◆ **WHAT IS EXPECTED**
Within the records below is a range that opens at the line with "16, 6)] tCal)" and closes at the line with "s.part.cal.queue = [.group". Return that range word for word, both ends included, and only that range.

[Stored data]

━━━━

theorem wit_EdgesAreRecordedOrBlanked :
    (cutOff (tHit {}).part 255 = false ∧ pulseUV (tHit {}).part 255 = 0 ∧ (comp (tHit {}).part 255 3).raw = [] ∧ (comp (tHit {}).part 255 3).out = false ∧
      (comp (tHit { out := true }).part 255 3).out = true) ∧
    (live (tHit {}).part ∧ compOn (tHit {}).part 255 3 = true ∧ crossing (advance 9 (tHit {}).part) 255 3 1 = some true ∧ compOnAt (advance 9 (tHit {}).part) 255 3 (hitStamp (advance 9 (tHit {}).part) 255 0 true) = true ∧
      (comp (tHit {}).part 255 3).stopAt = none ∧ (comp (tHit {}).part 255 3).blank = none ∧ hitStamp (advance 9 (tHit {}).part) 255 0 true ≤ now (advance 9 (tHit {}).part) ∧
      afterBackStep (advance 9 (tHit {}).part) (hitStamp (advance 9 (tHit {}).part) 255 0 true) = false ∧
      (comp (tHit {}).part 255 3).win = none ∧ (comp (tHit {}).part 255 3).mute ≤ hitStamp (advance 9 (tHit {}).part) 255 0 true) ∧
    now (advance 0 tHitAhead.part) < hitStamp (advance 0 tHitAhead.part) 255 0 true ∧
    (comp (tHit { win := some { lead := 1000 } }).part 255 3).win = some { lead := 1000 } ∧
    hitStamp (advance 9 (tHit { win := some { lead := 1000 } }).part) 255 0 true < 1000 + 256 ∧
    (crossing (advance 9 (tHit { out := true, win := some { lead := 1000 } }).part) 255 3 (-20000) = some false ∧ (comp (tHit { out := true }).part 255 3).skip = false) ∧
    ((comp (tHit { blank := some (0, 5000) }).part 255 3).blank = some (0, 5000) ∧ hitStamp (advance 9 (tHit { blank := some (0, 5000) }).part) 255 0 true < 5000) := by decide +kernel

/-- A closed comparator with an automatic closure. -/
def tShut : Comp := { closed := true, spans := [{ start := 100, stop := some 9000 }] }

/-- A merge window at 7 with a trailing edge, the output low; and the same with it high. -/
def tWin (out : Bool) : Comp := { out, win := some { lead := 7, firstTrail := some 40, lastTrail := some 40 } }

theorem wit_WindowsAndBlankingEnd :
    (live (tHit {}).part ∧ (comp (tHit (tWin false)).part 255 3).win = (tWin false).win ∧
      (comp (judgeNow 255 3 (advanceTo (7 + 768) (tHit (tWin false)).part)) 255 3) = tWin false ∧ (tWin false).stopAt = none ∧
      (comp (judgeNow 255 3 (advanceTo (7 + 768) (tHit (tWin true)).part)) 255 3) = tWin true) ∧
    ((comp (tHit { blank := some (0, 5000) }).part 255 3).blank = some (0, 5000) ∧
      (comp (judgeNow 255 3 (advanceTo (5000 + 512) (tHit { blank := some (0, 5000) }).part)) 255 3) = { blank := some (0, 5000) }) ∧
    ((comp (tHit tShut).part 255 3).spans = [{ start := 100, stop := some 9000 }] ∧ (comp (tHit tShut).part 255 3).closed = true) := by decide +kernel

/-- A leading edge, recorded and not yet in its buffer. -/
def tEdge : Edge := { n := 255, t := 3, lead := true, stamp := 5000, mrg := true }

/-- A marker waits at a stage that every group has passed. -/
def tMark : State := on (addMarker { n := 4, t := 0, close := true, stamp := 77 }) tLeaf

/-- A record waits there. -/
def tRec : State := on (setGrp 15 { stream := [.edge tEdge] }) tLeaf

theorem wit_RecordsReachTheEngine :
    (live (tHit { pend := [tEdge] }).part ∧ (comp (tHit { pend := [tEdge] }).part 255 3).pend = [tEdge] ∧ tEdge.lead = true ∧
      (comp (tHit { pend := [tEdge], buf := List.replicate 6 tEdge }).part 255 3).buf.length ≤ 6 ∧
      6 < (comp (tHit { pend := [tEdge], buf := List.replicate 7 tEdge }).part 255 3).buf.length ∧
      (comp (tHit { pend := [{ tEdge with lead := false }], dropping := true }).part 255 3).dropping = true ∧ (comp (tHit { pend := [{ tEdge with lead := false }] }).part 255 3).dropping = false) ∧
    ((grp (tHit { buf := [tEdge] }).part 15).stream.length < streamDepth ∧ islandStopped (tHit {}).part 1 = false ∧
      oldestBuffered (tHit { buf := [tEdge] }).part 15 = some tEdge ∧ oldestBuffered (tHit {}).part 15 = none ∧ groupOn (tHit {}).part 15 = true) ∧
    (nextOf (stageReady tMark.part) = some (.marker { n := 4, t := 0, close := true, stamp := 77 }) ∧ ∀ g, g < 16 → groupPassed (stageReady tMark.part) g 77 = true) ∧
    (nextOf (stageReady tRec.part) = some (.edge tEdge) ∧ ∀ g, g < 16 → groupPassed (stageReady tRec.part) g 5000 = true) := by decide +kernel

/-- Group 15 with its shutter on and test pulses set. -/
def tGroup : State :=
  put [(0x2000, 16, 1), (0x204F, 1, 1), (0x204F, 2, 1), (0x203F, 1, 1), (0x203F, 2, 0x8000), (0x203F, 4, 8), (0x203F, 6, 100000)] tLeaf

theorem wit_WindowsPulsesAndBoundaries :
    (live tGroup.part ∧ groupOn tGroup.part 15 = true ∧ eff tGroup.part 0x204F 1 = 1 ∧ 0 < shutterWindowTk tGroup.part 15 ∧
      (grp tGroup.part 15).window = now tGroup.part / shutterWindowTk tGroup.part 15 * shutterWindowTk tGroup.part 15) ∧
    (eff tGroup.part 0x203F 1 = 1 ∧ (grp tGroup.part 15).genFrom ≤ eff tGroup.part 0x203F 6 ∧ (grp tGroup.part 15).genLast = none ∧ skipEnd tGroup.part (eff tGroup.part 0x203F 6) = none ∧
      nextPulse tGroup.part 15 = some 100000) ∧
    nextPulse (put [(0x203F, 1, 2), (0x203F, 5, 4)] tGroup).part 15 = some 100000 ∧ (grp (on (testPulse 15) tGroup).part 15).genLast.isSome = true := by decide +kernel

/-! ### Witnesses: calibration and REF -/

/-- A Leaf with group 15 on, REF present and the ring locked to it. -/
def tCal : State := put [(0x2000, 16, 1), (0x20D0, 1, 1), (0x20D0, 2, 0)] tLeaf

/-- The calibration of group 15 runs, with so many hits of 2^16. -/
def tCalRuns (n : Nat) : State :=
  on (fun p => { p with cal := { p.cal with queue := [.group 15], busy := true, hits := n, expo := 16 } }) (put [(0x2081, 16, 1)] tCal)

theorem wit_CalibrationRunsItsCourse :
    (serving tCal.part ∧ quiet tCal.part ∧ checkWrite tCal.part rqC 0x2080 16 1 = .ok ∧ calEnabled tCal.part (.group 15) = true ∧ tCal.part.cal.queue = [] ∧
      tCal.part.cal.busy = false ∧ ringLocked tCal.part = true ∧ oscOk 1600000 = true ∧ oscOk 1600001 = false ∧ eff tCal.part 0x2083 2 ≠ 0 ∧ calEnabled tCal.part (.group 14) = false ∧ checkWrite tCal.part rqC 0x2080 15 1 = .ok) ∧
    (ringLocked tLeaf.part = false ∧ checkWrite tCal.part rqC 0x2080 16 2 = .ok ∧ calStatus tCal.part (.group 15) ≠ 1 ∧ calStatus tCal.part (.group 15) ≠ 6) ∧
    (calStatus (tCalRuns 0).part (.group 15) = 1 ∧ checkWrite (tCalRuns 0).part rqC 0x2080 16 2 = .ok ∧ calRunning (tCalRuns 65535).part = some (.group 15) ∧
      (tCalRuns 65535).part.cal.hits < 2 ^ (tCalRuns 65535).part.cal.expo ∧ calRunning (tCalRuns 65536).part = some (.group 15) ∧
      (tCalRuns 65536).part.cal.hits = 2 ^ (tCalRuns 65536).part.cal.expo ∧ (tCalRuns 65536).part.cal.accepted = none ∧ arbOf (tCalRuns 65536).part (.cal (.group 15)) = [] ∧ unsettled (tCalRuns 65536).part (.cal (.group 15)) = true ∧
      arbOf (on (raiseFailure (.cal (.group 15)) 2) (tCalRuns 65536)).part (.cal (.group 15)) = [{ kind := .failure 2 }] ∧
      widthsOk (newTable (tCalRuns 65536).part.cal.hist (2 ^ (tCalRuns 65536).part.cal.expo)) = false ∧
      widthsOk (newTable ((List.range 128).map fun r => (r, 512)) (2 ^ 16)) = true) ∧
    (let s := on (fun p => { p with cal := { p.cal with queue := [.group 15] } }) (put [(0x2081, 16, 6)] tCal)
     s.part.cal.queue = [.group 15] ∧ s.part.cal.busy = false ∧ ringLocked s.part = true ∧ calStatus s.part (.group 15) = 6) ∧
    (eff (tCalRuns 0).part 0x2083 2 ≠ 0 ∧ rd (tCalRuns 0).part 0x20D0 1 = 1 ∧ (tCalRuns 0).part.cal.queue ≠ [] ∧ rd tLeaf.part 0x20D0 1 ≠ 1) ∧
    tableState (put [(0x2086, 16, 1)] tCal).part (.group 15) = 1 := by decide +kernel

/-- R115: just outside 1.1 to 1.6 GHz no calibration begins. -/
theorem test_calibration_oscillator : oscOk 1099999 = false ∧ oscOk 1100000 = true := by decide

/-- REF is present with its last good edge at 65,536. -/
def tRef : State := on (fun p => { p with ref := { p.ref with last := some 65536 } }) (put [(0x6000, 3, 2)] tCal)

/-- An interval measurement between the two compares, N = 3, BUSY with `iv`. -/
def tIv (st : Nat) (iv : Interval) : State :=
  on (fun p => { p with iv := iv }) (put [(0x2101, 1, 0x70000), (0x2101, 2, 0x70001), (0x2101, 3, 3), (0x2102, 1, st)] tCal)

/-- REF is missing, 255 edges have come in step, the last at 65,536. -/
def tRefBack : State := on (fun p => { p with ref := { p.ref with last := some 65536, run := 255 } }) (put [(0x20D0, 1, 0), (0x20D0, 2, 2)] tLeaf)

theorem wit_RefIsWatched :
    (live tRef.part ∧ tRef.part.ref.last = some 65536 ∧ rd tRef.part 0x20D0 1 = 1 ∧ calRunning tRef.part = none ∧ rd tRef.part 0x6000 3 = 2 ∧
      calRunning (tCalRuns 0).part = some (.group 15) ∧ arbOf (tCalRuns 0).part (.cal (.group 15)) = []) ∧
    (inStep tRef.part.ref.last (auxStamp (advance 768 tRef.part) .ref 0 false) = true ∧ inStep tRef.part.ref.last (auxStamp (advance 800 tRef.part) .ref 0 false) = false) ∧
    (rd (tIv 1 { src := 0x20020 }).part 0x2102 1 = 1 ∧ (tIv 1 { src := 0x20020 }).part.iv.src = pinCode .ref true ∧ rd tRef.part 0x2102 1 ≠ 1) ∧
    (rd tRefBack.part 0x20D0 1 ≠ 1 ∧ tRefBack.part.ref.run = 255 ∧ inStep tRefBack.part.ref.last (auxStamp (advance 768 tRefBack.part) .ref 0 false) = true) ∧
    rd (put [(0x20D0, 2, 1)] tLeaf).part 0x20D0 2 = 1 ∧
    (let s := on (fun p => { p with cal := { p.cal with auxDone := true } }) (put [(0x20D0, 1, 1), (0x20D0, 2, 3)] tLeaf)
     rd s.part 0x20D0 2 = 3 ∧ rd s.part 0x20D0 1 = 1 ∧ s.part.cal.auxDone = true ∧ rd s.part 0x6000 3 ≠ 3) := by decide +kernel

━━━━

◆ **TASK ANSWER**
    (let s := on (fun p => { p with cal := { p.cal with queue := [.group 15] } }) (put [(0x2081, 16, 6)] tCal)
     s.part.cal.queue = [.group 15] ∧ s.part.cal.busy = false ∧ ringLocked s.part = true ∧ calStatus s.part (.group 15) = 6) ∧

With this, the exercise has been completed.